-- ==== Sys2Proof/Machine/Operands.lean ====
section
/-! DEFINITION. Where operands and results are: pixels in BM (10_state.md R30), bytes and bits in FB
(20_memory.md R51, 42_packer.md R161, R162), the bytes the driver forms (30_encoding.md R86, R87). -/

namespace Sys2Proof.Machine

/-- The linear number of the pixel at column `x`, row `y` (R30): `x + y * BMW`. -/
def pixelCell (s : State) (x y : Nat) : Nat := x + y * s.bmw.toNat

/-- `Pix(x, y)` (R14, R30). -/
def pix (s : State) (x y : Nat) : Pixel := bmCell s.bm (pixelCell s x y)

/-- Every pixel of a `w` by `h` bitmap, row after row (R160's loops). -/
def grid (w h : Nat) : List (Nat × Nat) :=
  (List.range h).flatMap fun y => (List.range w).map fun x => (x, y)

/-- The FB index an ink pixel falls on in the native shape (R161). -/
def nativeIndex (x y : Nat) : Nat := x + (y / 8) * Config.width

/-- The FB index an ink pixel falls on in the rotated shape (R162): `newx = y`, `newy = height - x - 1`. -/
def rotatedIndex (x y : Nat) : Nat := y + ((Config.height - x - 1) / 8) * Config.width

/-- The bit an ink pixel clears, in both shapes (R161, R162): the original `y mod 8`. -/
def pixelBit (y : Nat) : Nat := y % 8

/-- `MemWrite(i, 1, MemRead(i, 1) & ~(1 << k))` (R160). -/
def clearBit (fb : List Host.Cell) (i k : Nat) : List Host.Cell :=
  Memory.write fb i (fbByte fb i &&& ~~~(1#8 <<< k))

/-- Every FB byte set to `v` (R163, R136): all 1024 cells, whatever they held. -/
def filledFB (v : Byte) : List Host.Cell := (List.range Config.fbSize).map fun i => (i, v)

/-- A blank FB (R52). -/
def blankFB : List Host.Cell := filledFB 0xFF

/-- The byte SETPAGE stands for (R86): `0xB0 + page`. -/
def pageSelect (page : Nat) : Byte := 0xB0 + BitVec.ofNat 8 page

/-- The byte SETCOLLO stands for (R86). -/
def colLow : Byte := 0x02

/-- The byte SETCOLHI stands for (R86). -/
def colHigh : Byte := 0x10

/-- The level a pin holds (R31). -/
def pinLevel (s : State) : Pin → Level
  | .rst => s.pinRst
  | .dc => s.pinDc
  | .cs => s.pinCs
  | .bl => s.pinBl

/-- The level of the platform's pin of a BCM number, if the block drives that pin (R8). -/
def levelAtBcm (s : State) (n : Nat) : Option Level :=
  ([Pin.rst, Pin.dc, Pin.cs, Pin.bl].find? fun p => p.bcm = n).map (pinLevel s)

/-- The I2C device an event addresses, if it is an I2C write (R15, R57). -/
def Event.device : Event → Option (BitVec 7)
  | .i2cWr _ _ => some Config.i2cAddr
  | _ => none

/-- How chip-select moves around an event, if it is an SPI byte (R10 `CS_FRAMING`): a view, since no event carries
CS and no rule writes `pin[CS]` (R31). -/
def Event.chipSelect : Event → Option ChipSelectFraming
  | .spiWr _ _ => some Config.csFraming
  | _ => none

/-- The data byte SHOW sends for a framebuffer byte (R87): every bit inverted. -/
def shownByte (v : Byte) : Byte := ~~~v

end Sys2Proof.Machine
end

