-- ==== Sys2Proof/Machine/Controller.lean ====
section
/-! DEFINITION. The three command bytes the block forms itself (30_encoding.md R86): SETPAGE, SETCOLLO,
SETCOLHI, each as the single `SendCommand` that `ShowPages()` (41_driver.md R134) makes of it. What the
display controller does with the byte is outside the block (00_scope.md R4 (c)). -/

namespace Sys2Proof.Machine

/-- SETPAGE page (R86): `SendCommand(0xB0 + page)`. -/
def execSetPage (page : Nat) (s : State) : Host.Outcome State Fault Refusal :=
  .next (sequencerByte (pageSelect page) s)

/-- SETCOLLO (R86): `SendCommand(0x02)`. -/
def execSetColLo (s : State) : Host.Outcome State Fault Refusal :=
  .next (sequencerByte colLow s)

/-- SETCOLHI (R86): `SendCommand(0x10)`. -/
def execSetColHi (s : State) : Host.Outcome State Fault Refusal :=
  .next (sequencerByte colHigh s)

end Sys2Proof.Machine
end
= = = = = = =
Where the records above contain a line with "DEFINITION. The three", repeat that line and each later line through the end, exactly, and nothing more.

### Task response
/-! DEFINITION. The three command bytes the block forms itself (30_encoding.md R86): SETPAGE, SETCOLLO,
SETCOLHI, each as the single `SendCommand` that `ShowPages()` (41_driver.md R134) makes of it. What the
display controller does with the byte is outside the block (00_scope.md R4 (c)). -/

namespace Sys2Proof.Machine

/-- SETPAGE page (R86): `SendCommand(0xB0 + page)`. -/
def execSetPage (page : Nat) (s : State) : Host.Outcome State Fault Refusal :=
  .next (sequencerByte (pageSelect page) s)

/-- SETCOLLO (R86): `SendCommand(0x02)`. -/
def execSetColLo (s : State) : Host.Outcome State Fault Refusal :=
  .next (sequencerByte colLow s)

/-- SETCOLHI (R86): `SendCommand(0x10)`. -/
def execSetColHi (s : State) : Host.Outcome State Fault Refusal :=
  .next (sequencerByte colHigh s)

end Sys2Proof.Machine
end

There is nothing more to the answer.